━━ Records supplied ━━
/-- R60, R61, R62: where S passes B or D passes F, the shed pass takes the granted DEFERRABLE entries, the latest granted first,
while either sum is over its limit, and then the COMFORT entries that hold a grant, the highest rank number first, while S is
over B, and no more than that. Each entry taken is SHED with its grant and pass count at 0, lighting cut to its floor, and
joins the head of the queue as it is taken; S and D then lie within their limits. The pass counts that the admission pass of
the same event raises come after it. -/
def Obligations.ShedPassTakesInOrder : Prop :=
  ∀ (a : Adm) (t : Settings) (comfort : List (Fin 20)),
    a.queue.Nodup → a.granted.Nodup →
    (∀ e, classFits e a.entries[e].cls) →
    (∀ e, e ∈ a.granted ↔ (a.entries[e].counted = true ∧ a.entries[e].state = .granted)) →
    (∀ e, a.entries[e].counted = true → 0 < a.entries[e].grant → e ∈ a.granted ∨ (e = lightEntry ∧ e ∈ a.queue)) →
    comfort.Pairwise (fun d e => ((t.rank e).getD 0) < ((t.rank d).getD 0)) →
    (∀ e, e ∈ comfort ↔ (a.entries[e].cls = .comfort
      ∧ (if e = lightEntry then 0 < a.entries[e].grant else a.entries[e].state = .granted))) →
    (∀ e ∈ comfort, 1 ≤ (t.rank e).getD 0 ∧ (t.rank e).getD 0 ≤ 20) →
    let order := a.granted.reverse.filter (fun e => a.entries[e].cls == .deferrable) ++ comfort
    let b := (a.shedPass t).1
    let shed := (a.shedPass t).2
    let leftS (l : List (Fin 20)) : Nat := a.sumS - (l.map fun e => a.entries[e].grant).sum
    let leftD (l : List (Fin 20)) : Nat :=
      a.sumD - (l.map fun e => if a.entries[e].cls = .deferrable then a.entries[e].grant else 0).sum
    (a.sumS ≤ a.budget → a.sumD ≤ a.fUsed → shed = [] ∧ b = a)
    ∧ (∃ n, shed = order.take n)
    ∧ (∀ l e, shed = l ++ [e] → a.budget < leftS l ∨ (a.fUsed < leftD l ∧ a.entries[e].cls = .deferrable))
    ∧ b.sumS = leftS shed ∧ b.sumD = leftD shed ∧ b.sumS ≤ b.budget ∧ b.sumD ≤ b.fUsed
    ∧ b.budget = a.budget ∧ b.fUsed = a.fUsed ∧ b.floorGrant = a.floorGrant
    ∧ b.queue = shed.reverse ++ a.queue.filter (fun e => !shed.contains e)
    ∧ b.granted = a.granted.filter (fun e => !shed.contains e)
    ∧ ∀ e : Fin 20, b.entries[e] =
        if e ∈ shed then { a.entries[e] with state := .shed, grant := 0, pass := 0 } else a.entries[e]

/-- R64: the LVD entry timer's expiry in NORMAL, outside CRANKING, where only general outputs hold or await a grant that
disconnect takes and the band stays: the granted list and then the queue become the resume list, each entry WAITING
without a grant; every GRANTED ESSENTIAL entry becomes WAITING; every PROTECTED one stays; B is 0; LVD is raised. That
the command runs the rest of its budget event, F and the band with it, is DEDUCED (log entry 24). In LVD or CRANKING nothing
follows (log entry 5). -/
def Obligations.DisconnectWithdrawsGrants : Prop :=
  ∀ s : State, s.calm = true →
    (s.adm.lvd = false → s.drive.state ≠ .cranking → s.adm.sound → s.adm.floorGrant = 0 →
      bandOf (taper s.account.estimated s.account.socEff s.settings.battery.comfort s.settings.battery.reserve)
        = s.adm.band →
      (∀ e : Fin 20, e.val < 7 →
        ¬ (e ∈ s.adm.granted ∨ e ∈ s.adm.queue ∨ (s.adm.entries[e].state = .granted ∧ s.adm.entries[e].cls = .essential))) →
      ∃ a : Adm, exec .lvdEntry s = .next (close (raise .lvd .budget 0 (s.withAdm a)))
        ∧ a.lvd = true ∧ a.queue = [] ∧ a.granted = [] ∧ a.resume = s.adm.granted ++ s.adm.queue ∧ a.budget = 0
        ∧ a.entryTimer = 0 ∧ a.exitTimer = 0 ∧ a.floorGrant = 0 ∧ a.floorWanted = s.adm.floorWanted
        ∧ a.elasticWanted = s.adm.elasticWanted ∧ a.band = s.adm.band ∧ a.fUsed = s.drive.f ∧ a.changes = []
        ∧ ∀ e : Fin 20, a.entries[e] =
            if e ∈ s.adm.granted ∨ e ∈ s.adm.queue
                ∨ (s.adm.entries[e].state = .granted ∧ s.adm.entries[e].cls = .essential)
              then { s.adm.entries[e] with state := .waiting, grant := 0, pass := 0 } else s.adm.entries[e])
    ∧ (s.adm.lvd = true ∨ s.drive.state = .cranking → exec .lvdEntry s = .next (close s))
━━━
Exercise: Show all lines in the entries above where the string "getD" appears.

Exercise answer:
    comfort.Pairwise (fun d e => ((t.rank e).getD 0) < ((t.rank d).getD 0)) →
    (∀ e ∈ comfort, 1 ≤ (t.rank e).getD 0 ∧ (t.rank e).getD 0 ≤ 20) →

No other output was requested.